Quote the entries below from the line with "C, D⟩ := rfl" through the line with "r).chain = s.chain := rfl", both ends included, and only those lines.

§ Source material:
BEGIN
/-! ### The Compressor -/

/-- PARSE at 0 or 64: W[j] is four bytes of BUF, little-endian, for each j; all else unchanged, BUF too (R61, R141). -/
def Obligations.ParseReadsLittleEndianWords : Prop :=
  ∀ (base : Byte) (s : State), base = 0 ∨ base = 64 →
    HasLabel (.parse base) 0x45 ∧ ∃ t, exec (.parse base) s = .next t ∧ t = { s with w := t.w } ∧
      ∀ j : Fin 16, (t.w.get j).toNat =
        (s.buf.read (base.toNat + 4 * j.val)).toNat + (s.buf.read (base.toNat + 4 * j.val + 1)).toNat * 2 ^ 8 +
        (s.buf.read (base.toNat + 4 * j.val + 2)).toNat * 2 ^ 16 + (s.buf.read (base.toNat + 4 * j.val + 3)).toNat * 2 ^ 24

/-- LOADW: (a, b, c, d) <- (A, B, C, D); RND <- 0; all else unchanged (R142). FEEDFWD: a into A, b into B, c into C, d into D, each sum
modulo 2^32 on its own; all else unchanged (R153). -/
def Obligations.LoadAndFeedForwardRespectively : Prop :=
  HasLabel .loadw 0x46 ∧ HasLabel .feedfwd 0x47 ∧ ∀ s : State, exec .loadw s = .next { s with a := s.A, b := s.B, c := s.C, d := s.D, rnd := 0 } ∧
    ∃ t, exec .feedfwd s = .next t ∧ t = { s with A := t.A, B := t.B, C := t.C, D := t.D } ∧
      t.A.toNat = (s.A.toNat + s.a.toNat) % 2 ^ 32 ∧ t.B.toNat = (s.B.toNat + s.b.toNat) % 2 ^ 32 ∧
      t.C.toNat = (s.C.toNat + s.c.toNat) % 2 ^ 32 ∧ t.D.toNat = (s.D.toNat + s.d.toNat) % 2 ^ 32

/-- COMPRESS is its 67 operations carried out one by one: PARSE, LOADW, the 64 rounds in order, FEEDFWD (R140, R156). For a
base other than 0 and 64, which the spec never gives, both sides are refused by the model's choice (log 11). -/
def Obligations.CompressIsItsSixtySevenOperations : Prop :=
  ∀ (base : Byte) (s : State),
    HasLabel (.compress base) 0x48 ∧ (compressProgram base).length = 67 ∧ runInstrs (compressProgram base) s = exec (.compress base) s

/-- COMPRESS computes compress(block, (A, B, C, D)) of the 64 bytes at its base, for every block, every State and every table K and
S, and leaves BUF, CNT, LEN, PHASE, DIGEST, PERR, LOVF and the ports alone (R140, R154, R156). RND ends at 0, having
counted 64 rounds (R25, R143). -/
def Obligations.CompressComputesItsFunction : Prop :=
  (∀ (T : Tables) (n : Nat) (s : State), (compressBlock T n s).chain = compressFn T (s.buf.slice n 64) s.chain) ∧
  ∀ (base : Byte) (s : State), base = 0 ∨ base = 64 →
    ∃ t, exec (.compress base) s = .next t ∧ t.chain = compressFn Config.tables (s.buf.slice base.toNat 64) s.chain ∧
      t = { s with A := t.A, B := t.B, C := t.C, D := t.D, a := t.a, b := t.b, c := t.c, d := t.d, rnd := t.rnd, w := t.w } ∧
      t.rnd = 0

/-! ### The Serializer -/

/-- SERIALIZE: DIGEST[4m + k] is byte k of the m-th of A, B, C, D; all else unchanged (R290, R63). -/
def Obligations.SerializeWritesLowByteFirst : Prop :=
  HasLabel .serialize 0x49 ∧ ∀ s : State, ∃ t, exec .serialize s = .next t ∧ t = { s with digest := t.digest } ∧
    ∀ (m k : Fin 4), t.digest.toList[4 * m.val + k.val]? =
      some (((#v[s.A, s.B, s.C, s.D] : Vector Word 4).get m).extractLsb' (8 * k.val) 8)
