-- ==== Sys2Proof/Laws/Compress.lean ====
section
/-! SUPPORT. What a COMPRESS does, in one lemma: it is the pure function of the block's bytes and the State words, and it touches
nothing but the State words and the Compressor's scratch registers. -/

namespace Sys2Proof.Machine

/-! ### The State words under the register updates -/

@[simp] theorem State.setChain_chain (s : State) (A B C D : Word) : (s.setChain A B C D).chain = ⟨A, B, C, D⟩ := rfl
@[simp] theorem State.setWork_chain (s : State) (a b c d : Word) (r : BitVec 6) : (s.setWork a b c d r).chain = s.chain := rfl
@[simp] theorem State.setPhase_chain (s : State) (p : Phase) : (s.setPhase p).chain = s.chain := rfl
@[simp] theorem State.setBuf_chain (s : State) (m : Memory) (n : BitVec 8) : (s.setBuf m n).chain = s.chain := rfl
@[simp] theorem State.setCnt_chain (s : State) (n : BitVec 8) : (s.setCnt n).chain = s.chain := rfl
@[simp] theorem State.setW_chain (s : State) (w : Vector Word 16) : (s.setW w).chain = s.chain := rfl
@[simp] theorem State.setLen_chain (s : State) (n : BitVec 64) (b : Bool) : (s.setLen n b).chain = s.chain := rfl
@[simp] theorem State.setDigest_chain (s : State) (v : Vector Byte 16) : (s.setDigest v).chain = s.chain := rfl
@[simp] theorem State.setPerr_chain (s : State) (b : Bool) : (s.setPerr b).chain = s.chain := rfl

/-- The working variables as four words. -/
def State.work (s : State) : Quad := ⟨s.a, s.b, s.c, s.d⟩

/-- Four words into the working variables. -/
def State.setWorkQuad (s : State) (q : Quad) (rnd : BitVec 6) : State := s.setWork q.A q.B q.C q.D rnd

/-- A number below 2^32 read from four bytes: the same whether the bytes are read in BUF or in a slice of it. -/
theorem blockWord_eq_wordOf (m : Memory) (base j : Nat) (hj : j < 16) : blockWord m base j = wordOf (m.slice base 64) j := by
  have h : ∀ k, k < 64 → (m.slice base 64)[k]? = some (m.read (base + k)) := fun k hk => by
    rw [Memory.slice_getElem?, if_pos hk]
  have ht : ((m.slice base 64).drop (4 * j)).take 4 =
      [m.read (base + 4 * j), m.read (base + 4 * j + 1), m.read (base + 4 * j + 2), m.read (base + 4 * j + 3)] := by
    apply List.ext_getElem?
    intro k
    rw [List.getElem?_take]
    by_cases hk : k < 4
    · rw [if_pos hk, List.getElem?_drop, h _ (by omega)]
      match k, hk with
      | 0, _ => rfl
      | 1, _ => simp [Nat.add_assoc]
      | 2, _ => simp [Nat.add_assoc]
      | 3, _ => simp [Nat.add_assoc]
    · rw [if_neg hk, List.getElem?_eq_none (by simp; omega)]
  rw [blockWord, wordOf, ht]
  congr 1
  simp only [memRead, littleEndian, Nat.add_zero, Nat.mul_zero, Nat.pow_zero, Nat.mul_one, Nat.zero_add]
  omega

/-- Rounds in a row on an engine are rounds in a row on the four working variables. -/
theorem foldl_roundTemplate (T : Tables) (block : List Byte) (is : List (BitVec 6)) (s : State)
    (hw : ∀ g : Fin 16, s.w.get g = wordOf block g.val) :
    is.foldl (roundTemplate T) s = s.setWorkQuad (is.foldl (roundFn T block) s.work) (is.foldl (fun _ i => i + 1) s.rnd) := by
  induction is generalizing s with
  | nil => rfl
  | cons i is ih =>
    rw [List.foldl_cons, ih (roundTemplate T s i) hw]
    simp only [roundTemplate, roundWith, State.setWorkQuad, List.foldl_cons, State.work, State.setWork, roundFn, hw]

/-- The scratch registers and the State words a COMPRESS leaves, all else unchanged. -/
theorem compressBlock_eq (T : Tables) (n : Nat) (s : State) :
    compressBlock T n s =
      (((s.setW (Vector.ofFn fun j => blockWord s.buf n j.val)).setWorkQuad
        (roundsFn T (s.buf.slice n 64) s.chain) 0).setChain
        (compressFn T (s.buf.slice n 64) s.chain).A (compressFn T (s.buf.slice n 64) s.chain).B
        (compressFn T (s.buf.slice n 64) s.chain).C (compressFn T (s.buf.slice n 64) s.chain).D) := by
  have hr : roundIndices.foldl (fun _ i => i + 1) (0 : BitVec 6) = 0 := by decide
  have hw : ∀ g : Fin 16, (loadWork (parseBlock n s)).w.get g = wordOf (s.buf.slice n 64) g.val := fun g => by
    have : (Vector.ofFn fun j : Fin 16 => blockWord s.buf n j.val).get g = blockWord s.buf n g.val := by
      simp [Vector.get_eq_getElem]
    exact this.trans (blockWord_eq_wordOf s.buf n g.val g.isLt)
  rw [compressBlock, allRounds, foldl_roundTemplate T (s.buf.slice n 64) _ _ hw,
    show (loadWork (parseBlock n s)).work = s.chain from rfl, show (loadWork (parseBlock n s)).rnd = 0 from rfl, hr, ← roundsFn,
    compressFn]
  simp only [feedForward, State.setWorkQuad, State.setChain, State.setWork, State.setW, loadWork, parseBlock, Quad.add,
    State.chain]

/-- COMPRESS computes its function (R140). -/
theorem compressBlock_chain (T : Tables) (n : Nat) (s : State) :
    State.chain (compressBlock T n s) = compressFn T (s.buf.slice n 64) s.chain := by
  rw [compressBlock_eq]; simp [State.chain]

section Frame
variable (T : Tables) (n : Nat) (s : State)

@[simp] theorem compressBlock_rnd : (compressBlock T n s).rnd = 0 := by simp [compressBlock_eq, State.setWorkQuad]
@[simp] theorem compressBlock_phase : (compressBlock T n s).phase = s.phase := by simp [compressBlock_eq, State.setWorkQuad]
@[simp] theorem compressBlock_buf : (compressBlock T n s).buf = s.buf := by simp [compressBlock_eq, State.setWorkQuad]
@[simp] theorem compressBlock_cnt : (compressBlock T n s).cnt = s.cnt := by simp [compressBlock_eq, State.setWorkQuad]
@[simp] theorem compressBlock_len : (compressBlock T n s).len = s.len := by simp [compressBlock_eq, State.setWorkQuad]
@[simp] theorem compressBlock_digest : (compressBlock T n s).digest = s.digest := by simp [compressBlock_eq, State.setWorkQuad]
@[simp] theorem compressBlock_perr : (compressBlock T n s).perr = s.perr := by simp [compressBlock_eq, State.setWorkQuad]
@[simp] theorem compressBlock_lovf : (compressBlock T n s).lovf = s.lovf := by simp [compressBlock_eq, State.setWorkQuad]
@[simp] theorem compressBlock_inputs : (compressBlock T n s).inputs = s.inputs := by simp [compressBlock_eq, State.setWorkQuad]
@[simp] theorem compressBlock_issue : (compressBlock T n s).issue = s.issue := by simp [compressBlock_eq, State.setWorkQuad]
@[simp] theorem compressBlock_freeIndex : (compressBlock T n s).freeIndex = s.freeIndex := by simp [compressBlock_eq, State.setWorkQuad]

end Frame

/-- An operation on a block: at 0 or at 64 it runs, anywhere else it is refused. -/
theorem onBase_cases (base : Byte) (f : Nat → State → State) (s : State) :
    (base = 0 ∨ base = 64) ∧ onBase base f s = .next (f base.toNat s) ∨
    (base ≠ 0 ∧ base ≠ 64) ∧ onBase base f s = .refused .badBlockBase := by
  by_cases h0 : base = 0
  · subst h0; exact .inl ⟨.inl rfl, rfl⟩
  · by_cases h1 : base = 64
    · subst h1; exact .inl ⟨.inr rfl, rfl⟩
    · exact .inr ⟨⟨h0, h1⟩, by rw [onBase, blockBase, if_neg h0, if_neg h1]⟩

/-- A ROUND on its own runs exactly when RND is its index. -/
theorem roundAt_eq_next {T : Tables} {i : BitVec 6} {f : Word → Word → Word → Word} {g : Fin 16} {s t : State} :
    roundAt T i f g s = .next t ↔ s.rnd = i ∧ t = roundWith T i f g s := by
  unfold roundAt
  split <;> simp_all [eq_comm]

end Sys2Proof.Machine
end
END
§ Written response:
@[simp] theorem State.setChain_chain (s : State) (A B C D : Word) : (s.setChain A B C D).chain = ⟨A, B, C, D⟩ := rfl
@[simp] theorem State.setWork_chain (s : State) (a b c d : Word) (r : BitVec 6) : (s.setWork a b c d r).chain = s.chain := rfl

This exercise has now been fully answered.